March 9, 1997, Sunday, TWO STAR EDITION

GOOD SIGNS; STOCKS THAT SPLIT USUALLY OUTPERFORM THEIR PEERS

BY: DAVID BARBOZA, N.Y. TIMES NEWS SERVICE

With the Dow Jones industrial average above the 7,000-point level and stock prices at record levels, companies are once again indulging in that old bull market pastime: stock splitting.

Already this year, five Dow stocks - Boeing, Du Pont, Exxon, IBM and Philip Morris - have announced plans to split. And other large companies, like Intel, BankAmerica and Bristol-Myers Squibb, are also scheduling splits in what experts say could be one of the biggest years ever for stock splits.

Although many dismiss stock splits as merely cosmetic, arguing that they fail to increase shareholder value, several studies have shown that shares that have split generally outperform the shares of comparably sized companies in the years after the split.

In other words, while stock splits themselves - which simply lower the price of a stock by dividing those shares already held - are rather insignificant, many say they are a sign that companies think good times are ahead, which means a split could be a signal for investors to buy.

'The evidence suggests that even though the event is meaningless, the market tends to react positively to it,' said David Ikenberry, a professor of finance at Rice University in Houston, who co-wrote a study on stock splits. 'Splits don't cause good news.
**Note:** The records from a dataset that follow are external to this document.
@[simp] theorem wportUpd_pending (p : Nat) (f : WPort → WPort) : (wportUpd p f s).pending = s.pending := rfl
@[simp] theorem wportUpd_clk (p : Nat) (f : WPort → WPort) : (wportUpd p f s).clk = s.clk := rfl
@[simp] theorem wportUpd_hub (p : Nat) (f : WPort → WPort) : (wportUpd p f s).hub = s.hub := rfl
@[simp] theorem wportUpd_sh (p : Nat) (f : WPort → WPort) : (wportUpd p f s).sh = s.sh := rfl
@[simp] theorem wportUpd_cfg (p : Nat) (f : WPort → WPort) : (wportUpd p f s).cfg = s.cfg := rfl
@[simp] theorem wportUpd_hed (p : Nat) (f : WPort → WPort) : (wportUpd p f s).hed = s.hed := rfl
@[simp] theorem wportUpd_conv (p : Nat) (f : WPort → WPort) : (wportUpd p f s).conv = s.conv := rfl
@[simp] theorem wportUpd_filt (p : Nat) (f : WPort → WPort) : (wportUpd p f s).filt = s.filt := rfl
@[simp] theorem wportUpd_cal (p : Nat) (f : WPort → WPort) : (wportUpd p f s).cal = s.cal := rfl
@[simp] theorem wportUpd_trd (p : Nat) (f : WPort → WPort) : (wportUpd p f s).trd = s.trd := rfl
@[simp] theorem wportUpd_drv (p : Nat) (f : WPort → WPort) : (wportUpd p f s).drv = s.drv := rfl
@[simp] theorem wportUpd_weft (p : Nat) (f : WPort → WPort) : (wportUpd p f s).weft = s.weft := rfl
@[simp] theorem wportUpd_win (p : Nat) (f : WPort → WPort) : (wportUpd p f s).win = s.win := rfl
@[simp] theorem wportUpd_itg (p : Nat) (f : WPort → WPort) : (wportUpd p f s).itg = s.itg := rfl
@[simp] theorem wportUpd_pair (p : Nat) (f : WPort → WPort) : (wportUpd p f s).pair = s.pair := rfl
@[simp] theorem wportUpd_pow (p : Nat) (f : WPort → WPort) : (wportUpd p f s).pow = s.pow := rfl
@[simp] theorem wportUpd_wire (p : Nat) (f : WPort → WPort) : (wportUpd p f s).wire = s.wire := rfl
@[simp] theorem wportUpd_free (p : Nat) (f : WPort → WPort) : (wportUpd p f s).free = s.free := rfl

@[simp] theorem portUpd_pending (p : Nat) (f : HPort → HPort) : (portUpd p f s).pending = s.pending := rfl
@[simp] theorem portUpd_clk (p : Nat) (f : HPort → HPort) : (portUpd p f s).clk = s.clk := rfl
@[simp] theorem portUpd_hub (p : Nat) (f : HPort → HPort) : (portUpd p f s).hub = s.hub := rfl
@[simp] theorem portUpd_sh (p : Nat) (f : HPort → HPort) : (portUpd p f s).sh = s.sh := rfl
@[simp] theorem portUpd_cfg (p : Nat) (f : HPort → HPort) : (portUpd p f s).cfg = s.cfg := rfl
@[simp] theorem portUpd_hed (p : Nat) (f : HPort → HPort) : (portUpd p f s).hed = s.hed := rfl
@[simp] theorem portUpd_conv (p : Nat) (f : HPort → HPort) : (portUpd p f s).conv = s.conv := rfl
@[simp] theorem portUpd_filt (p : Nat) (f : HPort → HPort) : (portUpd p f s).filt = s.filt := rfl
@[simp] theorem portUpd_warp (p : Nat) (f : HPort → HPort) : (portUpd p f s).warp = s.warp := rfl
@[simp] theorem portUpd_cal (p : Nat) (f : HPort → HPort) : (portUpd p f s).cal = s.cal := rfl
@[simp] theorem portUpd_trd (p : Nat) (f : HPort → HPort) : (portUpd p f s).trd = s.trd := rfl
@[simp] theorem portUpd_drv (p : Nat) (f : HPort → HPort) : (portUpd p f s).drv = s.drv := rfl
@[simp] theorem portUpd_win (p : Nat) (f : HPort → HPort) : (portUpd p f s).win = s.win := rfl
@[simp] theorem portUpd_itg (p : Nat) (f : HPort → HPort) : (portUpd p f s).itg = s.itg := rfl
@[simp] theorem portUpd_pair (p : Nat) (f : HPort → HPort) : (portUpd p f s).pair = s.pair := rfl
@[simp] theorem portUpd_pow (p : Nat) (f : HPort → HPort) : (portUpd p f s).pow = s.pow := rfl
@[simp] theorem portUpd_wire (p : Nat) (f : HPort → HPort) : (portUpd p f s).wire = s.wire := rfl
@[simp] theorem portUpd_free (p : Nat) (f : HPort → HPort) : (portUpd p f s).free = s.free := rfl

@[simp] theorem imageUpd_pending (slot : Nat) (f : Image → Image) : (imageUpd slot f s).pending = s.pending := by unfold imageUpd; split <;> rfl
@[simp] theorem imageUpd_clk (slot : Nat) (f : Image → Image) : (imageUpd slot f s).clk = s.clk := by unfold imageUpd; split <;> rfl
@[simp] theorem imageUpd_hub (slot : Nat) (f : Image → Image) : (imageUpd slot f s).hub = s.hub := by unfold imageUpd; split <;> rfl
@[simp] theorem imageUpd_sh (slot : Nat) (f : Image → Image) : (imageUpd slot f s).sh = s.sh := by unfold imageUpd; split <;> rfl
@[simp] theorem imageUpd_cfg (slot : Nat) (f : Image → Image) : (imageUpd slot f s).cfg = s.cfg := by unfold imageUpd; split <;> rfl
@[simp] theorem imageUpd_hed (slot : Nat) (f : Image → Image) : (imageUpd slot f s).hed = s.hed := by unfold imageUpd; split <;> rfl
@[simp] theorem imageUpd_conv (slot : Nat) (f : Image → Image) : (imageUpd slot f s).conv = s.conv := by unfold imageUpd; split <;> rfl
@[simp] theorem imageUpd_filt (slot : Nat) (f : Image → Image) : (imageUpd slot f s).filt = s.filt := by unfold imageUpd; split <;> rfl
@[simp] theorem imageUpd_warp (slot : Nat) (f : Image → Image) : (imageUpd slot f s).warp = s.warp := by unfold imageUpd; split <;> rfl
@[simp] theorem imageUpd_cal (slot : Nat) (f : Image → Image) : (imageUpd slot f s).cal = s.cal := by unfold imageUpd; split <;> rfl
@[simp] theorem imageUpd_trd (slot : Nat) (f : Image → Image) : (imageUpd slot f s).trd = s.trd := by unfold imageUpd; split <;> rfl
@[simp] theorem imageUpd_drv (slot : Nat) (f : Image → Image) : (imageUpd slot f s).drv = s.drv := by unfold imageUpd; split <;> rfl
@[simp] theorem imageUpd_weft (slot : Nat) (f : Image → Image) : (imageUpd slot f s).weft = s.weft := by unfold imageUpd; split <;> rfl
@[simp] theorem imageUpd_win (slot : Nat) (f : Image → Image) : (imageUpd slot f s).win = s.win := by unfold imageUpd; split <;> rfl
@[simp] theorem imageUpd_itg (slot : Nat) (f : Image → Image) : (imageUpd slot f s).itg = s.itg := by unfold imageUpd; split <;> rfl
@[simp] theorem imageUpd_pair (slot : Nat) (f : Image → Image) : (imageUpd slot f s).pair = s.pair := by unfold imageUpd; split <;> rfl
@[simp] theorem imageUpd_wire (slot : Nat) (f : Image → Image) : (imageUpd slot f s).wire = s.wire := by unfold imageUpd; split <;> rfl
@[simp] theorem imageUpd_free (slot : Nat) (f : Image → Image) : (imageUpd slot f s).free = s.free := by unfold imageUpd; split <;> rfl

@[simp] theorem tick_pending (t : Nat) : (tick t s).pending = s.pending := rfl
@[simp] theorem tick_hub (t : Nat) : (tick t s).hub = s.hub := rfl
@[simp] theorem tick_sh (t : Nat) : (tick t s).sh = s.sh := rfl
@[simp] theorem tick_cfg (t : Nat) : (tick t s).cfg = s.cfg := rfl
@[simp] theorem tick_hed (t : Nat) : (tick t s).hed = s.hed := rfl
@[simp] theorem tick_conv (t : Nat) : (tick t s).conv = s.conv := rfl
@[simp] theorem tick_filt (t : Nat) : (tick t s).filt = s.filt := rfl
@[simp] theorem tick_warp (t : Nat) : (tick t s).warp = s.warp := rfl
@[simp] theorem tick_cal (t : Nat) : (tick t s).cal = s.cal := rfl
@[simp] theorem tick_trd (t : Nat) : (tick t s).trd = s.trd := rfl
@[simp] theorem tick_drv (t : Nat) : (tick t s).drv = s.drv := rfl
@[simp] theorem tick_weft (t : Nat) : (tick t s).weft = s.weft := rfl
@[simp] theorem tick_win (t : Nat) : (tick t s).win = s.win := rfl
@[simp] theorem tick_itg (t : Nat) : (tick t s).itg = s.itg := rfl
@[simp] theorem tick_pair (t : Nat) : (tick t s).pair = s.pair := rfl
@[simp] theorem tick_pow (t : Nat) : (tick t s).pow = s.pow := rfl
@[simp] theorem tick_wire (t : Nat) : (tick t s).wire = s.wire := rfl
@[simp] theorem tick_free (t : Nat) : (tick t s).free = s.free := rfl

@[simp] theorem logEvent_pending (reason : Nat) (source : Nat) (detail : Nat) : (logEvent reason source detail s).pending = s.pending := rfl
@[simp] theorem logEvent_clk (reason : Nat) (source : Nat) (detail : Nat) : (logEvent reason source detail s).clk = s.clk := rfl
@[simp] theorem logEvent_hub (reason : Nat) (source : Nat) (detail : Nat) : (logEvent reason source detail s).hub = s.hub := rfl
@[simp] theorem logEvent_cfg (reason : Nat) (source : Nat) (detail : Nat) : (logEvent reason source detail s).cfg = s.cfg := rfl
@[simp] theorem logEvent_hed (reason : Nat) (source : Nat) (detail : Nat) : (logEvent reason source detail s).hed = s.hed := rfl
@[simp] theorem logEvent_conv (reason : Nat) (source : Nat) (detail : Nat) : (logEvent reason source detail s).conv = s.conv := rfl
@[simp] theorem logEvent_filt (reason : Nat) (source : Nat) (detail : Nat) : (logEvent reason source detail s).filt = s.filt := rfl
@[simp] theorem logEvent_warp (reason : Nat) (source : Nat) (detail : Nat) : (logEvent reason source detail s).warp = s.warp := rfl
@[simp] theorem logEvent_cal (reason : Nat) (source : Nat) (detail : Nat) : (logEvent reason source detail s).cal = s.cal := rfl
@[simp] theorem logEvent_trd (reason : Nat) (source : Nat) (detail : Nat) : (logEvent reason source detail s).trd = s.trd := rfl
@[simp] theorem logEvent_drv (reason : Nat) (source : Nat) (detail : Nat) : (logEvent reason source detail s).drv = s.drv := rfl
@[simp] theorem logEvent_weft (reason : Nat) (source : Nat) (detail : Nat) : (logEvent reason source detail s).weft = s.weft := rfl
@[simp] theorem logEvent_win (reason : Nat) (source : Nat) (detail : Nat) : (logEvent reason source detail s).win = s.win := rfl
@[simp] theorem logEvent_itg (reason : Nat) (source : Nat) (detail : Nat) : (logEvent reason source detail s).itg = s.itg := rfl
@[simp] theorem logEvent_pair (reason : Nat) (source : Nat) (detail : Nat) : (logEvent reason source detail s).pair = s.pair := rfl
@[simp] theorem logEvent_pow (reason : Nat) (source : Nat) (detail : Nat) : (logEvent reason source detail s).pow = s.pow := rfl
@[simp] theorem logEvent_wire (reason : Nat) (source : Nat) (detail : Nat) : (logEvent reason source detail s).wire = s.wire := rfl
@[simp] theorem logEvent_free (reason : Nat) (source : Nat) (detail : Nat) : (logEvent reason source detail s).free = s.free := rfl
Good news appears to be motivating splits to occur in the first place.'

Of the 14 companies in the Standard & Poor's 100 - an index of the United States' largest corporations - that had stock splits last year, nine of them easily outperformed the index after they split, by about eight percentage points.
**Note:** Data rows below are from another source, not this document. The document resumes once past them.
-- ==== Sys2Proof/Laws/Ops.lean ====
section
/-! SUPPORT. What the shared operations leave alone: one lemma per field per operation, so that no proof unfolds them. -/

namespace Sys2Proof.Machine

variable (s : State)

@[simp] theorem crossUpd_pending (x : Nat) (f : Crossing → Crossing) : (crossUpd x f s).pending = s.pending := rfl
@[simp] theorem crossUpd_clk (x : Nat) (f : Crossing → Crossing) : (crossUpd x f s).clk = s.clk := rfl
@[simp] theorem crossUpd_hub (x : Nat) (f : Crossing → Crossing) : (crossUpd x f s).hub = s.hub := rfl
@[simp] theorem crossUpd_sh (x : Nat) (f : Crossing → Crossing) : (crossUpd x f s).sh = s.sh := rfl
@[simp] theorem crossUpd_cfg (x : Nat) (f : Crossing → Crossing) : (crossUpd x f s).cfg = s.cfg := rfl
@[simp] theorem crossUpd_hed (x : Nat) (f : Crossing → Crossing) : (crossUpd x f s).hed = s.hed := rfl
@[simp] theorem crossUpd_conv (x : Nat) (f : Crossing → Crossing) : (crossUpd x f s).conv = s.conv := rfl
@[simp] theorem crossUpd_filt (x : Nat) (f : Crossing → Crossing) : (crossUpd x f s).filt = s.filt := rfl
@[simp] theorem crossUpd_warp (x : Nat) (f : Crossing → Crossing) : (crossUpd x f s).warp = s.warp := rfl
@[simp] theorem crossUpd_cal (x : Nat) (f : Crossing → Crossing) : (crossUpd x f s).cal = s.cal := rfl
@[simp] theorem crossUpd_trd (x : Nat) (f : Crossing → Crossing) : (crossUpd x f s).trd = s.trd := rfl
@[simp] theorem crossUpd_drv (x : Nat) (f : Crossing → Crossing) : (crossUpd x f s).drv = s.drv := rfl
@[simp] theorem crossUpd_weft (x : Nat) (f : Crossing → Crossing) : (crossUpd x f s).weft = s.weft := rfl
@[simp] theorem crossUpd_win (x : Nat) (f : Crossing → Crossing) : (crossUpd x f s).win = s.win := rfl
@[simp] theorem crossUpd_pair (x : Nat) (f : Crossing → Crossing) : (crossUpd x f s).pair = s.pair := rfl
@[simp] theorem crossUpd_pow (x : Nat) (f : Crossing → Crossing) : (crossUpd x f s).pow = s.pow := rfl
@[simp] theorem crossUpd_wire (x : Nat) (f : Crossing → Crossing) : (crossUpd x f s).wire = s.wire := rfl
@[simp] theorem crossUpd_free (x : Nat) (f : Crossing → Crossing) : (crossUpd x f s).free = s.free := rfl
@[simp] theorem crossUpd_itg_corrected (x : Nat) (f : Crossing → Crossing) : (crossUpd x f s).itg.corrected = s.itg.corrected := rfl
@[simp] theorem crossUpd_itg_uncorrectable (x : Nat) (f : Crossing → Crossing) : (crossUpd x f s).itg.uncorrectable = s.itg.uncorrectable := rfl
@[simp] theorem crossUpd_itg_passes (x : Nat) (f : Crossing → Crossing) : (crossUpd x f s).itg.passes = s.itg.passes := rfl
@[simp] theorem crossUpd_itg_lastPass (x : Nat) (f : Crossing → Crossing) : (crossUpd x f s).itg.lastPass = s.itg.lastPass := rfl
@[simp] theorem crossUpd_itg_passFrom (x : Nat) (f : Crossing → Crossing) : (crossUpd x f s).itg.passFrom = s.itg.passFrom := rfl
@[simp] theorem crossUpd_itg_lastBad (x : Nat) (f : Crossing → Crossing) : (crossUpd x f s).itg.lastBad = s.itg.lastBad := rfl
@[simp] theorem crossUpd_itg_rows (x : Nat) (f : Crossing → Crossing) : (crossUpd x f s).itg.rows = s.itg.rows := rfl
@[simp] theorem crossUpd_itg_husks (x : Nat) (f : Crossing → Crossing) : (crossUpd x f s).itg.husks = s.itg.husks := rfl
@[simp] theorem crossUpd_itg_svRepeats (x : Nat) (f : Crossing → Crossing) : (crossUpd x f s).itg.svRepeats = s.itg.svRepeats := rfl
@[simp] theorem crossUpd_itg_svMissing (x : Nat) (f : Crossing → Crossing) : (crossUpd x f s).itg.svMissing = s.itg.svMissing := rfl
@[simp] theorem crossUpd_itg_svStale (x : Nat) (f : Crossing → Crossing) : (crossUpd x f s).itg.svStale = s.itg.svStale := rfl
@[simp] theorem crossUpd_itg_mismatches (x : Nat) (f : Crossing → Crossing) : (crossUpd x f s).itg.mismatches = s.itg.mismatches := rfl
@[simp] theorem crossUpd_itg_words (x : Nat) (f : Crossing → Crossing) : (crossUpd x f s).itg.words = s.itg.words := rfl
@[simp] theorem crossUpd_itg_rowCount (x : Nat) (f : Crossing → Crossing) : (crossUpd x f s).itg.rowCount = s.itg.rowCount := rfl
@[simp] theorem crossUpd_itg_rowsTold (x : Nat) (f : Crossing → Crossing) : (crossUpd x f s).itg.rowsTold = s.itg.rowsTold := rfl
@[simp] theorem crossUpd_itg_units (x : Nat) (f : Crossing → Crossing) : (crossUpd x f s).itg.units = s.itg.units := rfl

@[simp] theorem shakeEvent_pending (x : Nat) (src : Nat) : (shakeEvent x src s).pending = s.pending := rfl
@[simp] theorem shakeEvent_clk (x : Nat) (src : Nat) : (shakeEvent x src s).clk = s.clk := rfl
@[simp] theorem shakeEvent_hub (x : Nat) (src : Nat) : (shakeEvent x src s).hub = s.hub := rfl
@[simp] theorem shakeEvent_sh (x : Nat) (src : Nat) : (shakeEvent x src s).sh = s.sh := rfl
@[simp] theorem shakeEvent_cfg (x : Nat) (src : Nat) : (shakeEvent x src s).cfg = s.cfg := rfl
@[simp] theorem shakeEvent_hed (x : Nat) (src : Nat) : (shakeEvent x src s).hed = s.hed := rfl
@[simp] theorem shakeEvent_conv (x : Nat) (src : Nat) : (shakeEvent x src s).conv = s.conv := rfl
@[simp] theorem shakeEvent_filt (x : Nat) (src : Nat) : (shakeEvent x src s).filt = s.filt := rfl
@[simp] theorem shakeEvent_warp (x : Nat) (src : Nat) : (shakeEvent x src s).warp = s.warp := rfl
@[simp] theorem shakeEvent_cal (x : Nat) (src : Nat) : (shakeEvent x src s).cal = s.cal := rfl
@[simp] theorem shakeEvent_trd (x : Nat) (src : Nat) : (shakeEvent x src s).trd = s.trd := rfl
@[simp] theorem shakeEvent_drv (x : Nat) (src : Nat) : (shakeEvent x src s).drv = s.drv := rfl
@[simp] theorem shakeEvent_weft (x : Nat) (src : Nat) : (shakeEvent x src s).weft = s.weft := rfl
@[simp] theorem shakeEvent_win (x : Nat) (src : Nat) : (shakeEvent x src s).win = s.win := rfl
@[simp] theorem shakeEvent_pair (x : Nat) (src : Nat) : (shakeEvent x src s).pair = s.pair := rfl
@[simp] theorem shakeEvent_pow (x : Nat) (src : Nat) : (shakeEvent x src s).pow = s.pow := rfl
@[simp] theorem shakeEvent_wire (x : Nat) (src : Nat) : (shakeEvent x src s).wire = s.wire := rfl
@[simp] theorem shakeEvent_free (x : Nat) (src : Nat) : (shakeEvent x src s).free = s.free := rfl
@[simp] theorem shakeEvent_itg_corrected (x : Nat) (src : Nat) : (shakeEvent x src s).itg.corrected = s.itg.corrected := rfl
@[simp] theorem shakeEvent_itg_uncorrectable (x : Nat) (src : Nat) : (shakeEvent x src s).itg.uncorrectable = s.itg.uncorrectable := rfl
@[simp] theorem shakeEvent_itg_passes (x : Nat) (src : Nat) : (shakeEvent x src s).itg.passes = s.itg.passes := rfl
@[simp] theorem shakeEvent_itg_lastPass (x : Nat) (src : Nat) : (shakeEvent x src s).itg.lastPass = s.itg.lastPass := rfl
@[simp] theorem shakeEvent_itg_passFrom (x : Nat) (src : Nat) : (shakeEvent x src s).itg.passFrom = s.itg.passFrom := rfl
@[simp] theorem shakeEvent_itg_lastBad (x : Nat) (src : Nat) : (shakeEvent x src s).itg.lastBad = s.itg.lastBad := rfl
@[simp] theorem shakeEvent_itg_rows (x : Nat) (src : Nat) : (shakeEvent x src s).itg.rows = s.itg.rows := rfl
@[simp] theorem shakeEvent_itg_husks (x : Nat) (src : Nat) : (shakeEvent x src s).itg.husks = s.itg.husks := rfl
@[simp] theorem shakeEvent_itg_svRepeats (x : Nat) (src : Nat) : (shakeEvent x src s).itg.svRepeats = s.itg.svRepeats := rfl
@[simp] theorem shakeEvent_itg_svMissing (x : Nat) (src : Nat) : (shakeEvent x src s).itg.svMissing = s.itg.svMissing := rfl
@[simp] theorem shakeEvent_itg_svStale (x : Nat) (src : Nat) : (shakeEvent x src s).itg.svStale = s.itg.svStale := rfl
@[simp] theorem shakeEvent_itg_mismatches (x : Nat) (src : Nat) : (shakeEvent x src s).itg.mismatches = s.itg.mismatches := rfl
@[simp] theorem shakeEvent_itg_words (x : Nat) (src : Nat) : (shakeEvent x src s).itg.words = s.itg.words := rfl
@[simp] theorem shakeEvent_itg_rowCount (x : Nat) (src : Nat) : (shakeEvent x src s).itg.rowCount = s.itg.rowCount := rfl
@[simp] theorem shakeEvent_itg_rowsTold (x : Nat) (src : Nat) : (shakeEvent x src s).itg.rowsTold = s.itg.rowsTold := rfl
@[simp] theorem shakeEvent_itg_units (x : Nat) (src : Nat) : (shakeEvent x src s).itg.units = s.itg.units := rfl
For example, shares of Hewlett-Packard Co., which split 2 for 1 in July, rose 37 percent, compared with 28 percent for the S&P 100 since then. And the stock of Avon Products Inc., which split in June, gained 28 percent, outpacing the S&P 100 gain of 19 percent.
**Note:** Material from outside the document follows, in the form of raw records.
-- ==== Sys2Proof/Laws/KeepsSystem.lean ====
section
/-! SUPPORT. The invariant through moves, integrity, power, pairing, boundaries and BOOT: one lemma per operation. -/

namespace Sys2Proof.Machine

theorem startSampling_keeps {s : State} (h : s.Inv) (b : Nat) : (startSampling b s).Inv := by
  unfold startSampling
  repeat' first
    | with_reducible assumption
    | with_reducible apply startChan_keeps
    | with_reducible apply foldl_keeps
    | intro _

theorem quietSlot_keeps {s : State} (h : s.Inv) (ch : Nat) : (quietSlot ch s).Inv := by
  unfold quietSlot
  repeat' first
    | with_reducible assumption
    | with_reducible apply leadClear_keeps
    | with_reducible apply ovrUpd_keeps
    | with_reducible apply foldl_keeps
    | intro _

theorem stopSampling_keeps {s : State} (h : s.Inv) : (stopSampling s).Inv := by
  unfold stopSampling
  repeat' first
    | with_reducible assumption
    | with_reducible apply quietSlot_keeps
    | with_reducible apply chanUpd_keeps
    | with_reducible apply foldl_keeps
    | intro _

theorem endTests_keeps {s : State} (h : s.Inv) : (endTests s).Inv := by
  unfold endTests
  repeat' first
    | with_reducible assumption
    | with_reducible apply testEnd_keeps
    | with_reducible apply foldl_keeps
    | intro _

theorem cancelEvent_keeps {s : State} (h : s.Inv) (c : Staged) : (cancelEvent s c).Inv := logEvent_keeps h _ _ _

theorem cancelMoves_keeps {s : State} (h : s.Inv) : (cancelMoves s).Inv := by
  unfold cancelMoves
  repeat' first
    | with_reducible assumption
    | intro _
    | with_reducible exact ⟨hh.force, hh.active, hh.copyA, hh.copyB, hh.writes⟩
    | (with_reducible refine State.Inv.update ?_ (fun hh => ?_) (fun hh => ?_) (fun hh => ?_) (fun hh => ?_)
       first
         | with_reducible assumption
         | with_reducible apply cancelEvent_keeps
         | with_reducible apply foldl_keeps)

theorem cancelArms_keeps {s : State} (h : s.Inv) : (cancelArms s).Inv := by
  unfold cancelArms
  repeat' first
    | with_reducible assumption
    | intro _
    | with_reducible exact ⟨hh.force, hh.active, hh.copyA, hh.copyB, hh.writes⟩
    | (with_reducible refine State.Inv.update ?_ (fun hh => ?_) (fun hh => ?_) (fun hh => ?_) (fun hh => ?_)
       first
         | with_reducible assumption
         | with_reducible apply cancelEvent_keeps
         | with_reducible apply foldl_keeps)

theorem podsSwitch_keeps {s : State} (h : s.Inv) (pods : List Nat) (at_ : Nat) : (podsSwitch pods at_ s).Inv := by
  unfold podsSwitch
  repeat' first
    | with_reducible assumption
    | with_reducible apply noteSwitch_keeps
    | with_reducible apply foldl_keeps
    | intro _

theorem rolesSwitch_keeps {s : State} (h : s.Inv) (at_ : Nat) : (rolesSwitch at_ s).Inv := by
  unfold rolesSwitch
  repeat' first
    | with_reducible assumption
    | with_reducible apply podsSwitch_keeps

theorem dieSwitch_keeps {s : State} (h : s.Inv) (die : Nat) : (dieSwitch die s).Inv := by
  unfold dieSwitch
  repeat' first
    | with_reducible assumption
    | with_reducible apply podsSwitch_keeps
    | split

theorem leaveState_keeps {s : State} (h : s.Inv) (old new : HubState) (at_ : Nat) :
    (leaveState old new at_ s).Inv := by
  unfold leaveState
  extract_lets s1 s2 hub s3 s4 s5 s6
  have k1 : s1.Inv := by unfold s1; split; exacts [cancelMoves_keeps h, h]
  have k2 : s2.Inv := by unfold s2; clear_value s1; split; exacts [cancelArms_keeps k1, k1]
  have k3 : s3.Inv := by unfold s3; clear_value hub s2; split; exacts [hub_keeps k2 _, k2]
  have k4 : s4.Inv := by
    unfold s4; clear_value s3; split
    · refine rolesSwitch_keeps ?_ _
      split
      exacts [listsFrom_keeps k3 _ _, k3]
    · exact k3
  have k5 : s5.Inv := by
    unfold s5; clear_value s4; split
    · exact setDelivering_keeps k4 _ _
    · split
      exacts [k4, setDelivering_keeps k4 _ _]
  have k6 : s6.Inv := by unfold s6; clear_value s5; split; exacts [leaveRunTreadle_keeps k5 _, k5]
  clear_value s6
  split
  exacts [endTests_keeps k6, k6]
Together, all 14 split stocks outperformed the S&P 100, on average, by nearly 2.5 percentage points last year.

As for the Dow stocks scheduled to split this year, two of them did very well the last time they split.

As of last Monday's close, shares of Philip Morris had gained 203 percent after its stock split in 1989, compared with an increase of 150 percent for the Dow. And Du Pont, which split in 1990, had gained 179 percent, compared with the Dow's 166 percent.

Of course the news is not always positive, as the shares of the two giant soft-drink companies proved after they split last year. The stock of Coca-Cola Co., which split last May, was the S&P 100's best post-split performer, up 40 percent as of last Monday, while the S&P 100 was up 21 percent.

Meanwhile, the stock of Pepsico Inc., which also split in May, was the index's worst-performing splitter. It has gained 0.8 percent since it split.

The history of this year's other Dow splitters also offers some caution. Boeing and Exxon trail the Dow badly since their shares last split. Boeing is up 75 percent since it split in 1990, compared with a 140 percent rise in the Dow, while Exxon is up 112 percent since its 1987 split, compared with the Dow's 170 percent gain.

And IBM - which said it would split its stock in May - has an even more tattered past. The last three times IBM split, its stock lost an average of 45 percent over the next few years. After its last split, in 1979, shares of IBM lost 36 percent in 28 months, falling from $ 75 to $ 48.

But for the most part, experts said that after a large company splits its stock, those shares usually perform very well.

The S&P 100 findings are similar to a study conducted by Ikenberry and Graeme Rankine, a professor of finance at the American Graduate School of International Management in Glendale, Ariz., who studied 1,275 companies that offered 2-for-1 splits between 1975 and 1990.

Their study found that shares that split performed better than shares of similarly sized companies that did not split. The companies they studied generally outperformed their competitors by about eight percentage points in the year after the split and about 12 percentage points over three years, they said.

Thus, while competitors had gains of about 53 percent over three years, shares of companies that had stock splits surged 65 percent.

'That suggests that if you bought a portfolio of split firms, on average, they did better,' Rankine said.